What You Need to Do Once You’ve Found Your Co-Founder:
Once you’ve found your co-founder, you need to agree on some parameters to protect your business as it grows. This is when the conversations might get even more challenging. When you have a co-founder and you both are diligently working on the business, you still need to create clear roles, including who makes the final decisions. Basically, you need to determine who’s the boss.
Focus On Ownership Structure
As you develop the foundation of your company, you obviously will need to make decisions about its ownership structure. An equal ownership split might not be the best answer (even though it might be the quickest path to an agreement). While ownership does need to be determined early, you don’t need to make that decision at your first meeting. You can’t delay too long, however, because you will need to figure out these ownership issues by the time you incorporate the new company. You and your founders might bring different levels of value to the company, which should be reflected in the relative ownership positions. You need to identify the corporate structure that will allow your business to thrive and grow. And remember, handshake agreements and informal documents will not work if you are building a serious company that is planning to raise capital in the future.

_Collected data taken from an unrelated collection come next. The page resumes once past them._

/-- A leaf entry permits the access in the core's mode; its A bit, and for a write its D bit, must be set. -/
def HostCore.permits (c : HostCore) (op : CoreOp) (e : Nat) : Bool :=
  let mode := if c.user then bit e 4 else !bit e 4 || (c.sstatus.getLsbD 18 && decide (op ≠ .fetch))
  mode && bit e 6 && match op with
    | .fetch => bit e 3
    | .load .. | .lr .. => bit e 1 || (c.sstatus.getLsbD 19 && bit e 3)
    | _ => bit e 2 && bit e 7

/-- The walk from the table at `base` with `n` levels left: the device address of `va`. -/
def State.walkPage (s : State) (k : Nat) (op : CoreOp) (va : Nat) : Nat → Nat → Except NoPage Nat
  | 0, _ => .error .page
  | n + 1, base =>
    match s.pageEntry k (base + 8 * bits va (12 + 9 * n) 9) with
    | .error e => .error e
    | .ok e =>
      let ppn := bits e 10 44
      if bit e 0 = false ∨ (bit e 1 = false ∧ bit e 2 = true) ∨ bits e 54 10 ≠ 0 then .error .page
      else if bit e 1 ∨ bit e 3 then
        if (s.core k).permits op e ∧ ppn % 2 ^ (9 * n) = 0 then .ok (ppn * 4096 + va % 2 ^ (12 + 9 * n)) else .error .page
      else s.walkPage k op va n (ppn * 4096)

/-- The device address of one byte of an access. -/
def State.pageOf (s : State) (k : Nat) (op : CoreOp) (va : Nat) : Except NoPage Nat :=
  let c := s.core k
  let top := 11 + 9 * c.levels
  if c.levels = 0 then .ok va
  else if bits va top (64 - top) ≠ 0 ∧ bits va top (64 - top) ≠ 2 ^ (64 - top) - 1 then .error .page
  else s.walkPage k op va c.levels (bits c.satp.toNat 0 44 * 4096)

/-- The device address of an access (R332): its first and its last byte are translated, and must lie in one run of memory. -/
def State.physical (s : State) (k : Nat) (op : CoreOp) (va : Nat) : Except NoPage Nat :=
  match s.pageOf k op va with
  | .error e => .error e
  | .ok a => match s.pageOf k op (va + opBytes op - 1) with
    | .error e => .error e
    | .ok z => if z + 1 = a + opBytes op then .ok a else .error .page

/-- An access of a core at the address that the program gives; none while it stalls. -/
def State.coreMem (s : State) (k : Nat) (op : CoreOp) (va : Nat) : Option State :=
  let s1 := s.fetching k op va
  match s.physical k op va with
  | .ok a => s1.accessAt k op va a
  | .error .page => some (s1.takeException k (pageCause op) (BitVec.ofNat 64 va))
  | .error .access => some (s1.accessTrap k op va)
  | .error (.fault f) => some (s1.faultCore k f)

/-- What a core does in one step; none while it stalls. -/
def State.coreAccess (s : State) (k : Nat) (op : CoreOp) (va : Nat) : Option State :=
  match op with
  | .csr o num v rd => some (s.coreCsr k o num (BitVec.ofNat 64 v) rd)
  | .sret => some (if (s.core k).user then s.takeException k 2 0 else s.modCore k HostCore.sret)
  | _ => s.coreMem k op (accessStart op va)

/-! ## Commands -/

/-- `CORE_ACCESS` (R332, R333): a load, store, fetch or atomic of core `k`, or an access to what translates them; one that stalls does
not perform yet. -/
def execCoreAccess (k : Nat) (op : CoreOp) (a : Nat) (s : State) : Outcome :=
  if s.coreRuns k then .next (((s.coreAccess k op a).map fun t => t.progress (192 + k)).getD s) else .next s

/-- A channel holds the write-back of a dirty line (R414, R426). -/
def State.washHeld (s : State) (k a : Nat) : Bool := (s.dirtyAnywhere k (lineOf a)).isSome && s.heldIn (64 * lineOf a) 64

/-- `CBO_CLEAN` (R338): a dirty line is written back to the memory-side die. -/
def execCboClean (k a : Nat) (s : State) : Outcome :=
  if s.coreRuns k && !s.washHeld k a then .next ((s.cleanLine k (lineOf a) false).progress (192 + k)) else .next s

/-- `CBO_FLUSH` (R338): a line is written back and removed from the coherent caches. -/
def execCboFlush (k a : Nat) (s : State) : Outcome :=
  if s.coreRuns k && !s.washHeld k a then .next ((s.cleanLine k (lineOf a) true).progress (192 + k)) else .next s

/-- `CBO_INVAL` (R338): a line goes from every cache of the core and from the L3, written back or not. -/
def execCboInval (k a : Nat) (s : State) : Outcome :=
  if s.coreRuns k then .next ((s.dropCopies k (lineOf a)).progress (192 + k)) else .next s

/-- `CACHE_WRITEBACK` (R335): the caches write back a dirty line of core `k` of their own accord. -/
def execCacheWriteback (k a : Nat) (s : State) : Outcome :=
  if s.agentsRun && decide (k < 16) && (s.dirtyOf k (lineOf a)).isSome && !s.heldIn (64 * lineOf a) 64 then
    .next (s.washLine k (lineOf a) (s.dirtyOf k (lineOf a)) false)
  else .next s

/-- `CORE_GSIG` (R339). -/
def execCoreGsig (k : Nat) (v : Word64) (s : State) : Outcome :=
  if s.coreRuns k then .next ((s.corePort k 0 v.toNat).progress (192 + k)) else .next s

/-- `CORE_WAIT_TARGET` (R339). -/
def execCoreWaitTarget (k : Nat) (v : Word64) (s : State) : Outcome :=
  if s.coreRuns k then .next ((s.corePort k 0x10 v.toNat).progress (192 + k)) else .next s

/-- `CORE_WAIT_STATUS` (R339). -/
def execCoreWaitStatus (k : Nat) (rd : CoreReg) (s : State) : Outcome :=
  if s.coreRuns k && !(s.core k).portHeld then .next ((s.coreStatusRead k rd).progress (192 + k)) else .next s

/-- `CORE_FENCE` (R339). -/
def execCoreFence (k : Nat) (v : Word64) (s : State) : Outcome :=
  if s.coreRuns k then .next ((s.corePort k 0x20 v.toNat).progress (192 + k)) else .next s

/-- `CORE_FENCE_DONE` (R339): the read returns once every fence written before it has completed. -/
def execCoreFenceDone (k : Nat) (rd : CoreReg) (s : State) : Outcome :=
  if s.coreRuns k && !(s.core k).portHeld && decide ((s.agent (192 + k)).fences = []) then
    .next ((s.coreFenceRead k rd).progress (192 + k))
  else .next s

/-- A channel holds the write-back of one of the core's dirty lines (R414, R426). -/
def State.linesHeld (s : State) (k : Nat) : Bool := s.heldRuns ((s.dirtyLines k).map fun l => (64 * l, 64))

/-- `CORE_ECALL` (R340): from S-mode with the exit code in a7 the core's dirty lines are written back and its global fence starts; any
other `ecall` from S-mode faults with `HOST_TRAP`, cause 9. One from U-mode is delegated (R332). -/
def execCoreEcall (k : Nat) (s : State) : Outcome :=
  if s.coreRuns k then
    if (s.core k).user then .next (s.takeException k 8 0)
    else if (s.core k).getX 17 = 0x4558#64 then
      if s.linesHeld k then .next s else
      let s1 := s.cleanAll k
      if (s1.agent (192 + k)).prog = Prog.running then
        .next ((s1.modAgent (192 + k) fun a => { a with
          prog := .ending, fences := a.fences ++ [{ scope := 3, place := (s1.core k).place, addr := (s1.core k).pc.toNat }]
          }).progress (192 + k))
      else .next s1
    else .next (s.takeException k 9 0)
  else .next s

/-- `CORE_CLEAR_WRITEBACK` (R341, R403): after its record is cleared, the core's dirty lines finish writing back and it becomes
idle, its clock gated from then on; a line lost on the way faults it again. -/
def execCoreClearWriteback (k : Nat) (s : State) : Outcome :=
  if s.agentsRun && (s.core k).clearing && !s.linesHeld k then
    let s1 := (s.cleanAll k).modCore k fun c => { c with clearing := false }
    if (s1.agent (192 + k)).fault.isSome then .next s1
    else .next (s1.modAgent (192 + k) fun a => { a with
      prog := .idle,
      gating := match a.gating with
        | .clockGated _ => .clockGated s.sundial
        | t => t })
  else .next s

/-- `CORE_EXCEPTION` (R332, R341): a synchronous exception. -/
def execCoreException (k cause : Nat) (tval : Word64) (s : State) : Outcome :=
  if s.coreRuns k then .next (s.takeException k cause tval) else .next s

end Sys2Proof.Machine
end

Make Decisions About Issuing Stock and Vesting
Stock vesting helps to align equity ownership with the long-term goals of your company. Vesting generally means that full stock ownership is not provided immediately, but is released over time in smaller chunks of the shares vesting on a schedule. One of the most common vesting schedules (known as “standard cliff vesting”) involves vesting over four years with 25% in the first year and the remaining shares vesting monthly over the next three years. This stock vesting allows you to take back shares in the event that the stockholder fails to do his or her share or prematurely exits the business. This fixed-interval schedule of stock vesting serves as a long-term carrot for focused commitment from the co-founders.
You have many decisions to make when forming and launching your startup. Finding the right co-founder and determining the most appropriate structure will help you set a strong foundation for the future of your business. It is critical to join forces with the right co-founder and structure your company correctly at startup in order to smooth some of the inevitable turbulence of your entrepreneurial journey.